**ASSIGNMENT:** Scan the records for the word "testBit". Return each line where it is found.
── EXTRACTED DATA ──
theorem Moves.pending {m : Nat} {s x : State} {e} (h : Moves m s x) (hm : m.testBit 3 = true) : Moves m s { x with pending := e } :=
  h.upd (fun p hp => by cases p <;> first | rfl | exact ⟨rfl, rfl⟩ | exact ⟨rfl, rfl, rfl⟩ | exact ⟨rfl, rfl, rfl, rfl⟩ | exact fun _ => List.prefix_rfl | exact List.prefix_rfl | exact fun _ h _ => h | exact fun _ _ => rfl | exact absurd (hm.symm.trans hp) (by decide)) rfl rfl rfl rfl rfl

theorem Moves.staged {m : Nat} {s x : State} {e} (h : Moves m s x) (hm : m.testBit 6 = true) : Moves m s { x with staged := e } :=
  h.upd (fun p hp => by cases p <;> first | rfl | exact ⟨rfl, rfl⟩ | exact ⟨rfl, rfl, rfl⟩ | exact ⟨rfl, rfl, rfl, rfl⟩ | exact fun _ => List.prefix_rfl | exact List.prefix_rfl | exact fun _ h _ => h | exact fun _ _ => rfl | exact absurd (hm.symm.trans hp) (by decide)) rfl rfl rfl rfl rfl

theorem Moves.free {m : Nat} {s x : State} {n : Nat} (h : Moves m s x) (hm : m.testBit 5 = true) :
    Moves m s { x with free := n } :=
  h.upd (fun p hp => by cases p <;> first | rfl | exact ⟨rfl, rfl⟩ | exact ⟨rfl, rfl, rfl⟩ | exact ⟨rfl, rfl, rfl, rfl⟩ | exact fun _ => List.prefix_rfl | exact List.prefix_rfl | exact fun _ h _ => h | exact fun _ _ => rfl | exact absurd (hm.symm.trans hp) (by decide)) rfl rfl rfl rfl rfl

end Sys2Proof.Machine
end

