theorem execSliceConversion_moves {a0 : Nat} {a1 : Nat} {a2 : Nat} {a3 : Int} {a4 : Bool} {a5 : Bool} {s : State} :
    ResMoves 0x100000c0000 s (execSliceConversion a0 a1 a2 a3 a4 a5 s) := by
  unfold execSliceConversion
  extract_lets -underBinder -merge -useContext v0 v1 v2 v3
  have h4 : Moves 0x100000c0000 s v0 := by
    unfold v0
    refine Moves.trans ?_ (Moves.mono (k := 0x40000) rfl State.startDeferred_moves)
    exact Moves.refl
  try clear_value v0
  try clear_value v1
  try clear_value v2
  have h6 : Moves 0x100000c0000 s v3 := by
    unfold v3
    refine Moves.trans ?_ (Moves.mono (k := 0x100000c0000) rfl State.postRaw_moves)
    exact h4
  try clear_value v3
  refine ResMoves.ite ?_ ?_
  · refine ResMoves.next ?_
    exact Moves.refl
  · refine ResMoves.next ?_
    refine Moves.ite ?_ ?_
    · refine Moves.trans ?_ (Moves.mono (k := 0x100000c0000) rfl State.sliceFault_moves)
      exact h6
    · exact h6

theorem execSliceEstimate_moves {a0 : Nat} {a1 : Nat} {a2 : Int} {a3 : Int} {a4 : Int} {a5 : Bool} {s : State} :
    ResMoves 0x100000c0000 s (execSliceEstimate a0 a1 a2 a3 a4 a5 s) := by
  unfold execSliceEstimate
  extract_lets -underBinder -merge -useContext v0
  have h1 : Moves 0x100000c0000 s v0 := by
    unfold v0
    refine Moves.ite ?_ ?_
    · refine Moves.trans ?_ (Moves.mono (k := 0x100000c0000) rfl State.sliceFault_moves)
      exact Moves.refl
    · exact Moves.refl
  try clear_value v0
  refine ResMoves.ite ?_ ?_
  · refine ResMoves.next ?_
    exact Moves.refl
  · refine ResMoves.next ?_
    refine Moves.ite ?_ ?_
    · exact h1
    · refine Moves.trans ?_ (Moves.mono (k := 0x100000c0000) rfl State.estimate_moves)
      exact h1

theorem execSliceRetirementSwitch_moves {a0 : Nat} {s : State} :
    ResMoves 0x10000000000000000000000000000000000000000000000000000000000000100000c6c00 s (execSliceRetirementSwitch a0 s) := by
  unfold execSliceRetirementSwitch
  split
  · refine ResMoves.next ?_
    exact Moves.refl
  · extract_lets -underBinder -merge -useContext v0 v1 v2 v3 v4 v5 v6 v7
    try clear_value v0
    try clear_value v1
    have h8 : Moves 0x10000000000000000000000000000000000000000000000000000000000000100000c6c00 s v2 := by
      unfold v2
      refine Moves.af ?_ rfl
      exact Moves.refl
    try clear_value v2
    try clear_value v3
    have h9 : Moves 0x10000000000000000000000000000000000000000000000000000000000000100000c6c00 s v4 := by
      unfold v4
      refine Moves.wr ?_ rfl
      refine Moves.trans ?_ (Moves.mono (k := 0x40000) rfl State.setAfCore_moves)
      exact h8
    try clear_value v4
    have h10 : Moves 0x10000000000000000000000000000000000000000000000000000000000000100000c6c00 s v5 := by
      unfold v5
      refine Moves.trans ?_ (Moves.mono (k := 0x1000000000000000000000000000000000000000000000000000000000000000000006c00) rfl State.notify_moves)
      exact h9
    try clear_value v5
    have h11 : Moves 0x10000000000000000000000000000000000000000000000000000000000000100000c6c00 s v6 := by
      unfold v6
      refine Moves.ite ?_ ?_
      · refine Moves.trans ?_ (Moves.mono (k := 0x1000000000000000000000000000000000000000000000000000000000000000000006c00) rfl State.notify_moves)
        refine Moves.setFlag ?_ rfl
        exact h10
      · exact h10
    try clear_value v6
    have h12 : Moves 0x10000000000000000000000000000000000000000000000000000000000000100000c6c00 s v7 := by
      unfold v7
      refine Moves.trans ?_ (Moves.mono (k := 0x40000) rfl State.layCore_moves)
      exact h11
    try clear_value v7
    refine ResMoves.ite ?_ ?_
    · refine ResMoves.next ?_
      exact Moves.refl
    · refine ResMoves.next ?_
      refine Moves.trans ?_ (State.each_moves (fun st13 a14 => ?_))
      · exact h12
      · refine Moves.trans ?_ (Moves.mono (k := 0x10000000000) rfl State.afShow_moves)
        refine Moves.trans ?_ (Moves.mono (k := 0x80000) rfl State.pathMoved_moves)
        exact Moves.refl

theorem execUrgentConversion_moves {a0 : Nat} {a1 : Nat} {a2 : Nat} {a3 : Int} {a4 : Bool} {s : State} :
    ResMoves 0x10000040000 s (execUrgentConversion a0 a1 a2 a3 a4 s) := by
  unfold execUrgentConversion
  extract_lets -underBinder -merge -useContext v0
  try clear_value v0
  split
  · refine ResMoves.next ?_
    exact Moves.refl
  · extract_lets -underBinder -merge -useContext v1
    try clear_value v1
    refine ResMoves.ite ?_ ?_
    · refine ResMoves.next ?_
      exact Moves.refl
    · refine ResMoves.ite ?_ ?_
      · split
        · refine ResMoves.next ?_
          exact Moves.refl
        · extract_lets -underBinder -merge -useContext v2 v3 v4 v5
          try clear_value v2
          have h6 : Moves 0x10000040000 s v3 := by
            unfold v3
            refine Moves.trans ?_ (Moves.mono (k := 0x40000) rfl State.converted_moves)
            refine Moves.ite ?_ ?_
            · refine Moves.setFlag ?_ rfl
              exact Moves.refl
            · exact Moves.refl
          try clear_value v3
          try clear_value v4
          have h7 : Moves 0x10000040000 s v5 := by
            unfold v5
            refine Moves.trans ?_ (Moves.mono (k := 0x40000) rfl State.setAfCore_moves)
            exact h6
          try clear_value v5
          refine ResMoves.ite ?_ ?_
          · refine ResMoves.next ?_
            exact Moves.refl
          · refine ResMoves.next ?_
            refine Moves.trans ?_ (Moves.mono (k := 0x10000040000) rfl State.urgentServe_moves)
            exact h7
      · split
        · refine ResMoves.next ?_
          exact Moves.refl
        · refine ResMoves.ite ?_ ?_
          · refine ResMoves.next ?_
            refine Moves.trans ?_ (Moves.mono (k := 0x10000040000) rfl State.urgentServe_moves)
            exact Moves.refl
          · refine ResMoves.next ?_
            exact Moves.refl

end Sys2Proof.Machine
end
───
**TASK OUTPUT:**
theorem Moves.pending {m : Nat} {s x : State} {e} (h : Moves m s x) (hm : m.testBit 3 = true) : Moves m s { x with pending := e } :=
theorem Moves.staged {m : Nat} {s x : State} {e} (h : Moves m s x) (hm : m.testBit 6 = true) : Moves m s { x with staged := e } :=
theorem Moves.free {m : Nat} {s x : State} {n : Nat} (h : Moves m s x) (hm : m.testBit 5 = true) :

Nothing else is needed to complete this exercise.